I'm curious... My women friends are all prone to statements much like your "I don't think I'm being a great conversationalist."
I'm more inclined to, "Your photos were at least 15 years and 40 pounds ago. Why would I want to have a drink with a guy who lied to me before we even met?"
Is this a gender thing, or am I just an asshole?
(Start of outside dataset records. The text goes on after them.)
-- ==== Sys2Proof/Machine/MlkLink.lean ====
section
/-! DEFINITION. The mirror link: its frames, heartbeats and mirror intervals, image frames, the mirrored
journal and its resynchronisation, reports, and bulk copies (R427, R431 to R444). -/

namespace Sys2Proof.Machine

/-- The mirror link answers: PD47 runs and the role is not OFF (R425). -/
def mlkLive (s : State) : Bool := pdLive s 47 && s.running && roleOf s != 0

/-- The mirror link hears its partner: PD47 runs and its lanes are enabled (R449), whatever the role (R432, R434). -/
def mlkHears (s : State) : Bool := pdLive s 47 && s.running && rb s mlkCtrl mlkCtrlEN

/-- A compatible partner has been heard: frames other than heartbeats are exchanged (R435). -/
def mlkCompat (s : State) : Bool := !rb s mlkSts mlkStsINCOMPAT

/-! Frames (R431 to R433, R435). -/

/-- PVER of the frames sent and expected: the own PVMAX until a heartbeat has arrived. -/
def frameVer (s : State) : Nat := if rf s mlkRole mlkRolePV = 0 then 3 else rf s mlkRole mlkRolePV

/-- A frame's words (R432). -/
def mlkFrame (s : State) (type : Nat) (body : List Word) : List Word :=
  let w0 := 0xB5 * 2 ^ 40 + type * 2 ^ 32 + frameVer s * 2 ^ 28 + rf s rlkCtrl rlkCtrlSIDE * 2 ^ 27 + body.length
  sealed s.mlk.iseq (BitVec.ofNat 48 w0 :: body)

/-- Send a frame; one on lane 1 keeps the lane for its blocks (R401). -/
def mlkSend (s : State) (lane type : Nat) (body : List Word) : State :=
  let ws := mlkFrame s type body
  onMlk s (fun m => { m with
    sent := m.sent ++ [⟨lane, ws⟩], lane1 := if lane = 1 then s.port + 2 * frameBlocks ws.length else m.lane1 })

/-- Fields of a frame's first word. -/
def frMagic : Fld := ⟨47, 40⟩
def frType : Fld := ⟨39, 32⟩
def frVer : Fld := ⟨31, 28⟩
def frSide : Fld := ⟨27, 27⟩

/-- A received frame is not discarded (R432): CRC, MAGIC, TYPE, SIDE and, but for a heartbeat, PVER. -/
def frameOk (s : State) (ws : List Word) : Bool :=
  let w0 := ws.headD 0
  let ty := frType.get w0
  2 ≤ ws.length && sealOk ((ws.getLastD 0).toNat / 2 ^ 32) ws && frMagic.get w0 == 0xB5 && 1 ≤ ty && ty ≤ 10 &&
    frSide.get w0 != rf s rlkCtrl rlkCtrlSIDE && (ty == 1 || frVer.get w0 == frameVer s)

/-- The body of a frame. -/
def frameBody (ws : List Word) : List Word := (ws.drop 1).dropLast

/-- A frame arrives: a bad one is counted; the effect is that of its type, `type` here; no frame but a
heartbeat is exchanged with an incompatible partner (R432, R435). -/
def mlkRecv (s : State) (type : Nat) (ws : List Word) (f : State → List Word → State) : State :=
  if !mlkHears s then s
  else if !frameOk s ws then inc s mlkCnt mlkCntFRERR
  else if frType.get (ws.headD 0) ≠ type || (type ≠ 1 && !mlkCompat s) then s
  else f s (frameBody ws)

/-- The receiver is a standby: any role but ACTIVE (R425). -/
def onStandby (f : State → List Word → State) (s : State) (b : List Word) : State :=
  if roleOf s = 5 then s else f s b

/-! Heartbeats and intervals (R427, R434, R435). -/

/-- The CRC of the standby's last commit, not stated where the ring no longer holds it. -/
def lastCrc (s : State) : Nat × State :=
  if roleOf s = 5 || frameVer s = 2 then (0, s)
  else match crcOf s (rf s jneNextcsn jneNextcsnCSN - 1) with
    | some c => (c, s)
    | none => ((freshWord s).1.toNat % 2 ^ 32, (freshWord s).2)

/-- The six words of a heartbeat's body (R434). -/
def hbBody (s : State) (crc : Nat) : List Word :=
  let w0 := roleOf s * 2 ^ 45 + rf s cvpDrive cvpDriveREQ * 2 ^ 44 + b2n (rb s mlkRole mlkRoleCOPYRX) * 2 ^ 43 +
    b2n s.mlk.rsreq * 2 ^ 42 + s.lvl * 2 ^ 40 + 2 * 2 ^ 36 + 3 * 2 ^ 32 + rf s pctlVersion pctlVersionMAJOR * 2 ^ 24 +
    rf s pctlVersion pctlVersionMINOR * 2 ^ 16 + rf s mlkCtrl mlkCtrlMIVL
  let act := roleOf s == 5
  let elig := if act then s.mlk.bcElig else rb s mlkGen mlkGenCURELIG
  let gen := if act then rf s mlkBccmd mlkBccmdGEN else rf s mlkGen mlkGenCURGEN
  [w0, rf s rlkEpoch rlkEpochEPOCH, rf s rlkCtrl rlkCtrlPER, b2n elig * 2 ^ 32 + gen,
    rf s jneNextcsn jneNextcsnCSN - 1, crc].map (BitVec.ofNat 48)

/-- A slot's entry of an IMAGE frame (R436): none while its sequence lock is taken. -/
def imageEntry (s : State) (n : Nat) : Option (List Word) :=
  let w := fun i => ramRd s n (imgBase n + i)
  let ns := slotNs s n
  if bitOf (w 0x2B) 47 then none
  else some (BitVec.ofNat 48 (ns * 2 ^ 8 + n) :: ((List.range ns).map w ++ (List.range 12).map (fun i => w (0x20 + i))))

/-- The IMAGE frame of an interval (R436). -/
def imageFrame (s : State) : State :=
  let l := (List.range 128).filter (fun n => rb s (mlkSlotsel n) mlkSlotselEN && slotLive s n)
  let skipped := (l.filter (fun n => (imageEntry s n).isNone)).length
  let t := mlkSend s 0 2 (l.flatMap (fun n => (imageEntry s n).getD []))
  if skipped = 0 then t else inc t mlkCnt mlkCntIMGSKIP skipped

/-- The rack cycle ends in this PORT cycle: its evaluation is the one made (R427). -/
def cycleEndsNow (s : State) : Bool := match s.rlk.start with
  | some c => pdLive s 48 && decide (c + rlkPer s ≤ s.port + 32)
  | none => false

/-- A mirror interval starts (R427, R434, R436). -/
def intervalStart (s : State) : State :=
  let t := if s.mlk.heard then wf s mlkRole mlkRoleMSIL 0 else inc s mlkRole mlkRoleMSIL
  let t := onMlk t (fun m => { m with
    iseq := m.iseq + 1, last := s.port + 1, sent := [], heard := false, hbAge := m.hbAge.map (· + 1) })
  let t := semFire t 0x003
  let t := if t.mlk.evalAt = t.port + 1 || cycleEndsNow t then t else roleEval t false
  if roleOf t = 0 then t
  else
    let c := lastCrc t
    let t := mlkSend c.2 0 1 (hbBody c.2 c.1)
    if roleOf t = 5 && evHB t && mlkCompat t then imageFrame t else t

/-- MIRROR_INTERVAL_START (R427): at each block time t with t mod MIVL = 0. While EN is 0 nothing comes of it but that the
latest heartbeat is older. -/
def execMirrorIntervalStart (s : State) : Out :=
  onlyIf (pdLive s 47 && s.running && s.mlk.last != s.port + 1 && (btime s).toNat % mivl s == 0) s
    (if rb s mlkCtrl mlkCtrlEN then intervalStart s
    else onMlk s (fun m => { m with last := s.port + 1, hbAge := m.hbAge.map (· + 1) }))

/-- The resynchronisation has failed: it begins again, a full one from step 1 (R441). -/
def resyncAgain (s : State) : State :=
  if rb s mlkRole mlkRoleRESYNC then mirrorEval (resyncOff s) else mirrorStale s

/-- RSTART was sent long enough ago for a heartbeat that arrives now to be later than it: RSREQ in it shows a failure of
the full resynchronisation (log entry 207). -/
def rsOver (s : State) : Bool :=
  rb s mlkRole mlkRoleRESYNC && s.mlk.full && s.mlk.begun && decide (s.mlk.rsAt + 2 ≤ s.mlk.iseq)
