/-- R332, R333, R348, R350, R356, R376, R377: the journal is opened, closed, formatted and recovered; power failure closes admission, and
10 ms without it open admission again.
Where it rests on the model's choices and not on the specification alone, see log entries 4, 85, 86, 87, 195. -/
def Obligations.JournalStates : Prop :=
  ∀ (s : State) (q : Req) (mm am : Bool) (key : BitVec 16) (p : Nat) (x : HmpTx) (b : JBurst),
    let first (w : Bool) (ws : List Word) : List JBurst := [⟨s.jne.nextId, w, persBase, 1, ws, 0, 0, true⟩]
    let own (t : State) (m : List (Nat × List Nat)) : Prop := t.jne.ownq = s.jne.ownq ++ m.map (fun y => (y.1, y.2.map (BitVec.ofNat 48)))
    (pdOn s 44 = true → holdsType s q 7 = true →
      (rb s jneCtrl jneCtrlEN = false → jneState s = 0 → s.jne.script = [] → s.jne.bursts = [] →
        (layoutOk s = true → Runs (.jneOpen q mm am) s (fun t => t.resp = ⟨0, 0⟩ ∧ rb t jneCtrl jneCtrlEN = true ∧
          rb t jneCtrl jneCtrlMIRMODE = mm ∧ rb t jneCtrl jneCtrlACKMODE = am ∧ jneState t = 0 ∧ t.jne.bursts = first false [] ∧
          rf t jneRecsts jneRecstsFREASON = 0 ∧ RegsBut [jneCtrl, jneRecsts] s t ∧ SameBut [.regs, .jne, .ports, .resp] s t)) ∧
        (layoutOk s = false → Runs (.jneOpen q mm am) s (fun t => t.resp = ⟨0, 0⟩ ∧ rb t jneCtrl jneCtrlEN = false ∧
          rb t jneSts jneStsLAYOUT = true ∧ jneState t = 0 ∧ RegsBut [jneCtrl, jneSts, pneSts] s t ∧ SameBut [.regs, .resp] s t))) ∧
      (rb s jneCtrl jneCtrlEN = true → s.sig.recs = [] → jneState s ≠ 0 →
        (jneUnp s ≠ 0 → Runs (.jneClose q) s (fun t => t.resp = ⟨0, 0⟩ ∧ rb t jneCtrl jneCtrlEN = false ∧ jneState t = jneState s ∧
          t.jne = { s.jne with closing := true, ownq := [], mirq := [], stalled := [], waits := [] } ∧ RegsBut [jneCtrl] s t ∧ SameBut [.regs, .jne, .resp] s t)) ∧
        (jneUnp s = 0 → s.jne.log = [] → pdOn s 45 = false → Runs (.jneClose q) s (fun t => t.resp = ⟨0, 0⟩ ∧
          rb t jneCtrl jneCtrlEN = false ∧ jneState t = 0 ∧ t.jne.script = [] ∧ t.jne.bursts = [] ∧ t.jne.sb = s.jne.sb ∧
          RegsBut [jneCtrl, jneSts, jneSegcmd] s t ∧ SameBut [.regs, .jne, .ports, .sig, .resp] s t))) ∧
      (jneState s = 1 ∨ jneState s = 5 → pdOn s 45 = false → s.jne.script = [] → s.jne.bursts = [] → s.jne.infoq = [] → Runs (.jneFormat q 0xF0A7) s (fun t => t.resp = ⟨0, 0⟩ ∧ jneState t = 6 ∧
        jneUnp t = 0 ∧ t.jne.log = [] ∧ t.jne.bursts = first true [0] ∧
        RegsBut (jneSts :: jneU :: jneBudget :: (List.range 16).map jneMwear) s t ∧
        SameBut [.regs, .jne, .ports, .sig, .resp] s t)) ∧
      (jneState s ≠ 1 → jneState s ≠ 5 → Runs (.jneFormat q 0xF0A7) s (fun t => t.resp = ⟨0, 0⟩ ∧
        RegsAre [withFld s jneSts jneStsFMTREF 1] s t ∧ SameBut [.regs, .resp] s t)) ∧
      (key ≠ 0xF0A7 → Runs (.jneFormat q key) s (fun t => t.resp = ⟨0, 0⟩ ∧ SameBut [.resp] s t))) ∧
    (pdLive s 44 = true → s.jne.ended = 1 → 1 ≤ s.jne.rcsn → s.jne.rcsn < 2 ^ 48 → Runs .recoveryComplete s (fun t =>
      rf t jneNextcsn jneNextcsnCSN = s.jne.rcsn ∧ rf t jneAckcsn jneAckcsnCSN = s.jne.rcsn - 1 ∧ jneState t = (if s.sem.pfail || s.jne.shut then 4 else 3) ∧
      own t [(0x37, [s.jne.sb.applied, s.jne.rcsn - 1, rf s jneRecsts jneRecstsCOPY])] ∧ t.jne.ended = 0 ∧
      RegsBut [jneNextcsn, jneAckcsn, jnePercsn, jneSts] s t ∧ SameBut [.regs, .jne, .sig] s t)) ∧
    (s.ports.done = [x] → s.jne.bursts = [b] → x.use = .unit 20 (32 + b.id) → x.code = 0 → b.write = true → b.csn = 0 → s.jne.log = [] →
      s.jne.script = [.act .fmtCsn] → s.jne.infoq = [] → s.jne.cmd = 0 → Runs .headBurstResponse s (fun t =>
        rf t jneNextcsn jneNextcsnCSN = 1 ∧ rf t jneAckcsn jneAckcsnCSN = 0 ∧ rf t jnePercsn jnePercsnCSN = 0 ∧ jneState t = jneState s ∧
        t.jne.script = [] ∧ RegsBut [jneNextcsn, jneAckcsn, jnePercsn] s t ∧ SameBut [.regs, .jne, .ports] s t)) ∧
    (pdLive s 44 = true → s.jne.ended = 2 → Runs .formatComplete s (fun t => jneState t = (if s.sem.pfail || s.jne.shut then 4 else 3) ∧
      t.jne = { s.jne with ended := 0 } ∧ RegsBut [jneSts] s t ∧ SameBut [.regs, .jne, .sig] s t)) ∧
    (s.sem.pfail = false → s.sig.recs = [] → Runs .pfail s (fun t => t.sem.pfail = true ∧ (canFire s 0x001 = true → 0x001 ∈ t.sem.fired) ∧
      t.jne.pfAt = btime s ∧ t.sig = { s.sig with traces := t.sig.traces, evs := t.sig.evs } ∧
      jneState t = (if pdLive s 44 && jneState s == 3 then 4 else jneState s) ∧
      (∀ g < 16, rb s (semTgpr g) semTgprPFAIL = true → rbit t cvpTglatch cvpTglatchTGLAT g = true) ∧
      RegsBut (jneSts :: cvpTglatch :: (List.range 8).map cvpSafests) s t ∧
      SameBut [.regs, .sem, .running, .jne, .sig, .ports, .cvp] s t)) ∧
    (s.sem.pfail = true → Runs .pfailDeassert s (fun t => t.sem.pfail = false ∧ t.jne = { s.jne with pfLow := some s.port } ∧
      jneState t = jneState s ∧ t.sig = { s.sig with traces := t.sig.traces } ∧ RegsBut (cvpTglatch :: (List.range 8).map cvpSafests) s t ∧
      SameBut [.regs, .sem, .sig, .jne, .cvp] s t)) ∧
    (s.jne.pfLow = some p → pdLive s 44 = true → jneState s = 4 → s.sem.pfail = false → s.jne.shut = false → p + 3000000 ≤ s.port → Runs .pfailRearm s (fun t =>
      jneState t = 3 ∧ own t [(0x12, [1, s.jne.pfAt.toNat]), (0x12, [2, (btime s).toNat])] ∧ t.jne.pfLow = none ∧
      RegsBut [jneSts] s t ∧ SameBut [.regs, .jne, .sig] s t))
Very nicely done BTW. Rated!!!
And what are you doing this weekend. Let's get together again.
Bryan, the bad conversationalist thing: it's so freaking gendered, isn't it? Here I am, sitting with someone whose conception of communication pretty much ends at the elbows, and it's my fault that the conversation went badly. And then he agreed with me! And THEN, he leaned on me!
I'll always remember the smell of grapefruit.
But even at my most disappointed, I try to use my father's gentle, horse training voice in such situations. You know, "Now Buckshot, you and Daddy both know that is _not_ ten inches. Since you've told a lie, I'm afraid you're not going to get a spanking."
My bet he's on the autistic spectrum.
I hope he finds someone.
Too funny if it wasn't so true. Another heart fell off the sleeve.
But will you edit my screenplay? I'll call you. LOL
I was recently divorced and was treated like a second class nobody by the family court,just because Iwas a man.All the questions about the divorce were directed to my former wife.I existed in the third person only.I actually felt like a criminal,court officials actually told me she wouldn't have divorced me unless I had done something wrong and deserved it .After the divorce,she told me she had no intention of complying with the Marital Agreement.I'm not rich,so Icouldn't file a contempt charge.She kept all our belongings accumalated during the marriage,plus stuck me with all the debt,too.The court did nothing,and won't do anything to upset an already biased system.
In cases when female teachers are arrested for molesting mionor aged male students, the double standard couldn't be more obvious.Men are immediately locked,women...well you know.
Maybe this guy was was trying to get his life back together when you met him ,and was scared.
It would be nice to hear his side of the story.It's much easier to laugh at this guy as the stereotypical dangerious sex crazed man....
Don't fret. This bad date, and so many others past and yet to come, is just 1 more episode in the Land of Dating Hell. Just remember that it can be Heaven from time to time.
Actually, I met my now-XH through a personal ad. He looked great --on paper. Turned out to be the worst thing that ever happened to me, and I'm just grateful I got away relatively unscathed.
I too have very serious doubts about online dating. It's too easy for sociopaths and garden-variety pervs to go online and prey upon innocent, well-intentioned people (men AND women). If you want to read the proof of it, check out www.lovefraud.com.
About the only thing you can be grateful for is that you had enough sense not to see him again--didn't you?
I do know, btw, several marriages that began online so internet dating, in of itself, isn't always bad.
Maybe your guy was leaning towards autism. How sad. Good thing you escaped intact, and with a great story to boot.